Dust and Shadow: An Account of the Ripper Kills by Dr. John H. Watson by Lyndsay Faye
Confession: I have not read any original Sherlock Holmes stories. I know, I’m a disgrace to mystery lovers everywhere, I’m not fit to wear the uniform, etc. I keep meaning to, but somehow I never do. I am a big fan of BBC’s Sherlock, if that counts for anything. (No, I realize it does not. In fact, it may even make it worse.) Perhaps I would have appreciated this book more if I’d had a strong background in Sherlock Holmes, but I couldn’t have appreciated it much more because I loved this book. I loved the interchanges between Holmes and Watson, and how the mystery gradually unfolded, and how Holmes was affected by his failure to catch the murderer. I quite enjoy these psycho killer books set in the times before modern forensic techniques. This is a particularly great read. 5/5 stars

The Dead Will Tell by Linda Castillo
This is a Kate Burkholder mystery. Kate Burkholder was born into the Amish community but left the fold as a young adult, became a police officer, and eventually returned to her hometown to serve as the chief of the (“English”) police. This gives her an “in” with the Amish because she understands their ways, but they don’t quite trust her. Plus, emotional baggage, blah blah. I read the first three books a few years ago, but didn’t keep up with the series until I found this book in my local digital library. It’s #6, and it stands on its own. It begins with an apparent suicide that is soon revealed to be a homicide. This incident is followed by another suspicious “suicide” that leads Kate to a 30-year-old unsolved crime involving the death of an Amish farmer and four of his children, plus the disappearance of his wife. It’s pretty good.
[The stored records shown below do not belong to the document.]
-- ==== Sys2Proof/Machine/Burn.lean ====
section
/-! DEFINITION. The commands that work on one byte of the chip: `w` (41_commands.md R123) and `s` (R124), over the bit-burn
algorithm `BurnByte` with its pulse and verify sequences (42_programming_engine.md R133 to R139). -/

namespace Sys2Proof.Machine

/-- Where the bit loop of `BurnByte` stands after its tests (R139). -/
inductive BitStop where
  /-- The loop ran through: `bit` = 8. -/
  | done
  /-- The bit is set in the chip and unset in the target: impossible, the loop stops there. -/
  | impossible (i : Nat)
  /-- The bit is unset in the chip and set in the target: burnable. -/
  | burnable (i : Nat)
  deriving DecidableEq, Repr

/-- The tests of the bit loop over the `n` positions from `i` on, up to the first bit that differs (R139). -/
def nextBit (existing target : Byte) : Nat → Nat → BitStop
  | 0, _ => .done
  | n + 1, i =>
    if existing.getLsbD i = target.getLsbD i then nextBit existing target n (i + 1)
    else if existing.getLsbD i then .impossible i
    else .burnable i

/-- `achieved[bit] <- 1` (R139). -/
def State.recordBit (i : Nat) (s : State) : State :=
  State.goto .bitNext { s with eng := { s.eng with achieved := s.eng.achieved ||| onehot8 i } }

/-- `BurnPulse(a, i)`, first line: `prog_sel <- onehot8(i)` (R135). -/
def State.selectLine (i : Nat) (s : State) : State := (s.setProgSel (onehot8 i)).goto .burnRaise

/-- The bit loop from position `i` on, with the line that follows its tests (R139): the first line of a pulse, in simulate
mode the recording of the bit, or the first line of `PowerDown` after the loop. `bit` is the position found, or 8
(when it is written: log 14). -/
def bitLoop (i : Nat) (s : State) : State :=
  match nextBit s.eng.existing s.eng.target (8 - i) i with
  | .done => (s.setBit 8).powerDown
  | .impossible k => (s.setBit k).powerDown
  | .burnable k => if s.eng.real then (s.setBit k).selectLine k else (s.setBit k).recordBit k

/-- `if existing = target: return achieved`, else the bit loop from bit 0 (R139). -/
def burnTest (s : State) : State :=
  if s.eng.existing = s.eng.target then s.powerDown else bitLoop 0 s

/-- `if ok = 0: break`, else `achieved[bit] <- 1` (R139). -/
def verifyTest (s : State) : State :=
  if s.eng.ok then s.recordBit s.eng.bit.toNat else s.powerDown

/-- `VerifyBit`, second line, and the cooldown after it: `ok <- dbus_in[i]; en <- 0`, `Wait(N_COOL)` (R134, R136). -/
def State.takeVerify (b : Byte) (s : State) : State :=
  State.goto .verifyTest (State.wait Config.nCool
    (State.setEn false { s with eng := { s.eng with ok := b.getLsbD s.eng.bit.toNat } }))

/-- `target <- value; real <- …` (41_commands.md R123, R124). -/
def State.setTarget (value : Byte) (real : Bool) (s : State) : State :=
  State.goto .copyExisting { s with eng := { s.eng with target := value, real := real } }

/-- `achieved <- existing` (R139). -/
def State.copyExisting (s : State) : State :=
  State.goto .burnTest { s with eng := { s.eng with achieved := s.eng.existing } }

/-- The lines of `w` (`real`) and of `s` (R123, R124, R139). -/
def burnLine (real : Bool) (chip : Profile) (addr : CellAddr) (value : Byte) (p : Point) (s : State) : Result :=
  match p with
  | .selectChip => .next (s.selectChip chip)
  | .powerOn => .next s.powerOn
  | .pathOn => .next (s.openPath .readAddr)
  | .readAddr => .next (s.readAt addr)
  | .readSample => s.sampleBus (fun b t => (t.setExisting b).goto .pathOff)
  | .pathOff => .next ((s.setEn false).goto .setTarget)
  | .setTarget => .next (s.setTarget value real)
  | .copyExisting => .next s.copyExisting
  | .burnTest => .next (burnTest s)
  | .burnRaise => .next (((s.setSupply .program).wait Config.nSettle).goto .burnEnable)
  | .burnEnable => .next (((s.setEn true).wait Config.nPulse).goto .burnDisable)
  | .burnDisable => .next ((s.setEn false).goto .burnDrop)
  | .burnDrop => .next ((s.setSupply .nominal).goto .burnRelease)
  | .burnRelease => .next ((s.setProgSel 0x00#8).goto .verifyEnable)
  | .verifyEnable => .next (((s.setEn true).wait Config.nRead).goto .verifySample)
  | .verifySample => s.sampleBus State.takeVerify
  | .verifyTest => .next (verifyTest s)
  | .bitNext => .next (bitLoop (s.eng.bit.toNat + 1) s)
  | .powerOff => .next s.powerOff
  | .respond => .next (s.finish (hex2 s.eng.achieved ++ okTrailer))
  | _ => .fault .outsideCommand

/-- `w <chip> <addr> <byte>`, program one byte: one clock step of the command, in real mode (R123, R138, R115). -/
def execProgram (chip : Profile) (addr : CellAddr) (value : Byte) (s : State) : Result :=
  s.runCommand .selectChip (burnLine true chip addr value)

/-- `s <chip> <addr> <byte>`, simulate programming one byte: one clock step of the command, in simulate mode (R124, R138,
R115). -/
def execSimulate (chip : Profile) (addr : CellAddr) (value : Byte) (s : State) : Result :=
  s.runCommand .selectChip (burnLine false chip addr value)

end Sys2Proof.Machine
end

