-- ==== Sys2Proof/Laws/State.lean ====
section
/-! SUPPORT. One lemma for each field and each update of the state: what the update makes of the field. All are true by
definition and tagged for `simp`, so that no proof unfolds a record update. -/

namespace Sys2Proof.Machine

variable (s : State)

/-! ### `State.emit` -/

@[simp] theorem State.emit_st (bytes : List Byte) : (s.emit bytes).st = s.st := rfl
@[simp] theorem State.emit_command (bytes : List Byte) : (s.emit bytes).command = s.command := rfl
@[simp] theorem State.emit_lex (bytes : List Byte) : (s.emit bytes).lex = s.lex := rfl
@[simp] theorem State.emit_discard (bytes : List Byte) : (s.emit bytes).discard = s.discard := rfl
@[simp] theorem State.emit_busy (bytes : List Byte) : (s.emit bytes).busy = s.busy := rfl
@[simp] theorem State.emit_errCause (bytes : List Byte) : (s.emit bytes).errCause = s.errCause := rfl
@[simp] theorem State.emit_eng (bytes : List Byte) : (s.emit bytes).eng = s.eng := rfl
@[simp] theorem State.emit_bus (bytes : List Byte) : (s.emit bytes).bus = s.bus := rfl
@[simp] theorem State.emit_txq (bytes : List Byte) : (s.emit bytes).txq = s.txq ++ bytes := rfl
@[simp] theorem State.emit_host (bytes : List Byte) : (s.emit bytes).host = s.host := rfl
@[simp] theorem State.emit_chip (bytes : List Byte) : (s.emit bytes).chip = s.chip := rfl

/-! ### `State.acceptByte` -/

@[simp] theorem State.acceptByte_st : s.acceptByte.st = s.st := rfl
@[simp] theorem State.acceptByte_command : s.acceptByte.command = s.command := rfl
@[simp] theorem State.acceptByte_lex : s.acceptByte.lex = s.lex := rfl
@[simp] theorem State.acceptByte_discard : s.acceptByte.discard = s.discard := rfl
@[simp] theorem State.acceptByte_busy : s.acceptByte.busy = s.busy := rfl
@[simp] theorem State.acceptByte_errCause : s.acceptByte.errCause = s.errCause := rfl
@[simp] theorem State.acceptByte_eng : s.acceptByte.eng = s.eng := rfl
@[simp] theorem State.acceptByte_bus : s.acceptByte.bus = s.bus := rfl
@[simp] theorem State.acceptByte_txq : s.acceptByte.txq = s.txq := rfl
@[simp] theorem State.acceptByte_host_ports : s.acceptByte.host.ports = s.host.ports := rfl
@[simp] theorem State.acceptByte_host_rx : s.acceptByte.host.rx = s.host.rx.tail := rfl
@[simp] theorem State.acceptByte_host_taken : s.acceptByte.host.taken = s.host.taken := rfl
@[simp] theorem State.acceptByte_chip : s.acceptByte.chip = s.chip := rfl

/-! ### `State.nextPorts` -/

@[simp] theorem State.nextPorts_st : s.nextPorts.st = s.st := rfl
@[simp] theorem State.nextPorts_command : s.nextPorts.command = s.command := rfl
@[simp] theorem State.nextPorts_lex : s.nextPorts.lex = s.lex := rfl
@[simp] theorem State.nextPorts_discard : s.nextPorts.discard = s.discard := rfl
@[simp] theorem State.nextPorts_busy : s.nextPorts.busy = s.busy := rfl
@[simp] theorem State.nextPorts_errCause : s.nextPorts.errCause = s.errCause := rfl
@[simp] theorem State.nextPorts_eng : s.nextPorts.eng = s.eng := rfl
@[simp] theorem State.nextPorts_bus : s.nextPorts.bus = s.bus := rfl
@[simp] theorem State.nextPorts_txq : s.nextPorts.txq = s.txq := rfl
@[simp] theorem State.nextPorts_host_ports : s.nextPorts.host.ports = s.host.ports.tail := rfl
@[simp] theorem State.nextPorts_host_rx : s.nextPorts.host.rx = s.host.rx := rfl
@[simp] theorem State.nextPorts_host_taken : s.nextPorts.host.taken = s.host.taken := rfl
@[simp] theorem State.nextPorts_chip : s.nextPorts.chip = s.chip := rfl

/-! ### `State.takeTx` -/

@[simp] theorem State.takeTx_st : s.takeTx.st = s.st := rfl
@[simp] theorem State.takeTx_command : s.takeTx.command = s.command := rfl
@[simp] theorem State.takeTx_lex : s.takeTx.lex = s.lex := rfl
@[simp] theorem State.takeTx_discard : s.takeTx.discard = s.discard := rfl
@[simp] theorem State.takeTx_busy : s.takeTx.busy = s.busy := rfl
@[simp] theorem State.takeTx_errCause : s.takeTx.errCause = s.errCause := rfl
@[simp] theorem State.takeTx_eng : s.takeTx.eng = s.eng := rfl
@[simp] theorem State.takeTx_bus : s.takeTx.bus = s.bus := rfl
@[simp] theorem State.takeTx_txq : s.takeTx.txq = s.txq.tail := rfl
@[simp] theorem State.takeTx_host_ports : s.takeTx.host.ports = s.host.ports := rfl
@[simp] theorem State.takeTx_host_rx : s.takeTx.host.rx = s.host.rx := rfl
@[simp] theorem State.takeTx_host_taken : s.takeTx.host.taken = s.host.taken ++ s.txq.head?.toList := rfl
@[simp] theorem State.takeTx_chip : s.takeTx.chip = s.chip := rfl

/-! ### `State.goto` -/

@[simp] theorem State.goto_st (p : Point) : (s.goto p).st = s.st := rfl
@[simp] theorem State.goto_command (p : Point) : (s.goto p).command = s.command := rfl
@[simp] theorem State.goto_lex (p : Point) : (s.goto p).lex = s.lex := rfl
@[simp] theorem State.goto_discard (p : Point) : (s.goto p).discard = s.discard := rfl
@[simp] theorem State.goto_busy (p : Point) : (s.goto p).busy = s.busy := rfl
@[simp] theorem State.goto_errCause (p : Point) : (s.goto p).errCause = s.errCause := rfl
@[simp] theorem State.goto_eng_point (p : Point) : (s.goto p).eng.point = p := rfl
@[simp] theorem State.goto_eng_existing (p : Point) : (s.goto p).eng.existing = s.eng.existing := rfl
@[simp] theorem State.goto_eng_target (p : Point) : (s.goto p).eng.target = s.eng.target := rfl
@[simp] theorem State.goto_eng_achieved (p : Point) : (s.goto p).eng.achieved = s.eng.achieved := rfl
@[simp] theorem State.goto_eng_bit (p : Point) : (s.goto p).eng.bit = s.eng.bit := rfl
@[simp] theorem State.goto_eng_real (p : Point) : (s.goto p).eng.real = s.eng.real := rfl
@[simp] theorem State.goto_eng_scanA (p : Point) : (s.goto p).eng.scanA = s.eng.scanA := rfl
@[simp] theorem State.goto_eng_tmr (p : Point) : (s.goto p).eng.tmr = s.eng.tmr := rfl
@[simp] theorem State.goto_eng_b (p : Point) : (s.goto p).eng.b = s.eng.b := rfl
@[simp] theorem State.goto_eng_ok (p : Point) : (s.goto p).eng.ok = s.eng.ok := rfl
@[simp] theorem State.goto_bus (p : Point) : (s.goto p).bus = s.bus := rfl
@[simp] theorem State.goto_txq (p : Point) : (s.goto p).txq = s.txq := rfl
@[simp] theorem State.goto_host (p : Point) : (s.goto p).host = s.host := rfl
@[simp] theorem State.goto_chip (p : Point) : (s.goto p).chip = s.chip := rfl

/-! ### `State.wait` -/

@[simp] theorem State.wait_st (n : Nat) : (s.wait n).st = s.st := rfl
@[simp] theorem State.wait_command (n : Nat) : (s.wait n).command = s.command := rfl
@[simp] theorem State.wait_lex (n : Nat) : (s.wait n).lex = s.lex := rfl
@[simp] theorem State.wait_discard (n : Nat) : (s.wait n).discard = s.discard := rfl
@[simp] theorem State.wait_busy (n : Nat) : (s.wait n).busy = s.busy := rfl
@[simp] theorem State.wait_errCause (n : Nat) : (s.wait n).errCause = s.errCause := rfl
@[simp] theorem State.wait_eng_point (n : Nat) : (s.wait n).eng.point = s.eng.point := rfl
@[simp] theorem State.wait_eng_existing (n : Nat) : (s.wait n).eng.existing = s.eng.existing := rfl
@[simp] theorem State.wait_eng_target (n : Nat) : (s.wait n).eng.target = s.eng.target := rfl
@[simp] theorem State.wait_eng_achieved (n : Nat) : (s.wait n).eng.achieved = s.eng.achieved := rfl
@[simp] theorem State.wait_eng_bit (n : Nat) : (s.wait n).eng.bit = s.eng.bit := rfl
@[simp] theorem State.wait_eng_real (n : Nat) : (s.wait n).eng.real = s.eng.real := rfl
@[simp] theorem State.wait_eng_scanA (n : Nat) : (s.wait n).eng.scanA = s.eng.scanA := rfl
@[simp] theorem State.wait_eng_tmr (n : Nat) : (s.wait n).eng.tmr = BitVec.ofNat 32 (n - 1) := rfl
@[simp] theorem State.wait_eng_b (n : Nat) : (s.wait n).eng.b = s.eng.b := rfl
@[simp] theorem State.wait_eng_ok (n : Nat) : (s.wait n).eng.ok = s.eng.ok := rfl
@[simp] theorem State.wait_bus (n : Nat) : (s.wait n).bus = s.bus := rfl
@[simp] theorem State.wait_txq (n : Nat) : (s.wait n).txq = s.txq := rfl
@[simp] theorem State.wait_host (n : Nat) : (s.wait n).host = s.host := rfl
@[simp] theorem State.wait_chip (n : Nat) : (s.wait n).chip = s.chip := rfl

/-! ### `State.tick` -/

@[simp] theorem State.tick_st : s.tick.st = s.st := rfl
@[simp] theorem State.tick_command : s.tick.command = s.command := rfl
@[simp] theorem State.tick_lex : s.tick.lex = s.lex := rfl
@[simp] theorem State.tick_discard : s.tick.discard = s.discard := rfl
@[simp] theorem State.tick_busy : s.tick.busy = s.busy := rfl
@[simp] theorem State.tick_errCause : s.tick.errCause = s.errCause := rfl
@[simp] theorem State.tick_eng_point : s.tick.eng.point = s.eng.point := rfl
@[simp] theorem State.tick_eng_existing : s.tick.eng.existing = s.eng.existing := rfl
@[simp] theorem State.tick_eng_target : s.tick.eng.target = s.eng.target := rfl
@[simp] theorem State.tick_eng_achieved : s.tick.eng.achieved = s.eng.achieved := rfl
@[simp] theorem State.tick_eng_bit : s.tick.eng.bit = s.eng.bit := rfl
@[simp] theorem State.tick_eng_real : s.tick.eng.real = s.eng.real := rfl
@[simp] theorem State.tick_eng_scanA : s.tick.eng.scanA = s.eng.scanA := rfl
@[simp] theorem State.tick_eng_tmr : s.tick.eng.tmr = s.eng.tmr - 1#32 := rfl
@[simp] theorem State.tick_eng_b : s.tick.eng.b = s.eng.b := rfl
@[simp] theorem State.tick_eng_ok : s.tick.eng.ok = s.eng.ok := rfl
@[simp] theorem State.tick_bus : s.tick.bus = s.bus := rfl
@[simp] theorem State.tick_txq : s.tick.txq = s.txq := rfl
@[simp] theorem State.tick_host : s.tick.host = s.host := rfl
@[simp] theorem State.tick_chip : s.tick.chip = s.chip := rfl

/-! ### `State.setEn` -/

@[simp] theorem State.setEn_st (v : Bool) : (s.setEn v).st = s.st := rfl
@[simp] theorem State.setEn_command (v : Bool) : (s.setEn v).command = s.command := rfl
@[simp] theorem State.setEn_lex (v : Bool) : (s.setEn v).lex = s.lex := rfl
@[simp] theorem State.setEn_discard (v : Bool) : (s.setEn v).discard = s.discard := rfl
@[simp] theorem State.setEn_busy (v : Bool) : (s.setEn v).busy = s.busy := rfl
@[simp] theorem State.setEn_errCause (v : Bool) : (s.setEn v).errCause = s.errCause := rfl
@[simp] theorem State.setEn_eng (v : Bool) : (s.setEn v).eng = s.eng := rfl
@[simp] theorem State.setEn_bus_chipSel (v : Bool) : (s.setEn v).bus.chipSel = s.bus.chipSel := rfl
@[simp] theorem State.setEn_bus_abus (v : Bool) : (s.setEn v).bus.abus = s.bus.abus := rfl
@[simp] theorem State.setEn_bus_progSel (v : Bool) : (s.setEn v).bus.progSel = s.bus.progSel := rfl
@[simp] theorem State.setEn_bus_supply (v : Bool) : (s.setEn v).bus.supply = s.bus.supply := rfl
@[simp] theorem State.setEn_bus_en (v : Bool) : (s.setEn v).bus.en = v := rfl
@[simp] theorem State.setEn_txq (v : Bool) : (s.setEn v).txq = s.txq := rfl
@[simp] theorem State.setEn_host (v : Bool) : (s.setEn v).host = s.host := rfl
@[simp] theorem State.setEn_chip (v : Bool) : (s.setEn v).chip = s.chip := rfl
Development of the relationship between Kate and her love interest, John Tomasetti, will probably not resonate with anyone who hasn’t read the previous books, but it probably won’t distract from the story either. (It just made me want to fill in the blanks, as you will see below.) 4/5 stars

Gone Missing by Linda Castillo
I had to go to the actual real-life library and borrow actual real-life books in order to find out what happened with Kate Burkholder and the Amish in books 4 and 5. This will give you some idea of my dedication to this series! Here Kate is trying to find an Amish teen who has gone missing during her Rumspringa, the time when young Amish are allowed to break the rules and experience the outside world before deciding whether or not they want to be baptized. Has the missing girl decided to leave the Amish life, or has a more sinister fate befallen her? During the course of the investigation, Kate discovers links to other missing-teens cold cases. There’s some pretty messed up stuff here—as there usually is, when the Amish are involved. (At least that’s how it is in psycho killer books.) And Kate has to deal with more baggage from her own dark past as an Amish teen; this subplot will probably not be appreciated if you have not read the previous books. It’s a pretty exciting read, though. 4/5 stars

Her Last Breath by Linda Castillo
Yes, this is Kate Burkholder #5, and I had mixed feelings about it. This story involves a friend from Kate’s past—her Amish past, that is. An Amish man and his three children are riding in their horse-and-carriage one night when they are hit by a speeding pickup truck; father and two children die on the scene, while one son survives (but only barely). The grieving wife and mother is Kate’s childhood friend. There is something super-weird about this case. This was no buggy accident! Someone wanted this family dead, but who? Kate thinks her friend knows more than she’s letting on, but what is she hiding, and why? There are a lot of flashbacks to Kate’s teen years and her (Amish-style) adventures with her friend. This added a layer of poignancy to the story. You can see the plot twists coming a mile away, but there is a lot of action. Maybe a little too much action, in the Jason-springing-up-out-of-the-lake sense. One does begin to wonder one Amish community could have so much dark side. But that’s the nature of the small-town-sheriff-psycho-killer genre. Willing suspension of disbelief and such. I seem to recall liking this book somewhat less than the others, but according to my Goodreads records, I still gave it 4 stars, so what do I know? 4/5 stars (possibly 3.5, but I’m not going to re-read the book to tell you for sure)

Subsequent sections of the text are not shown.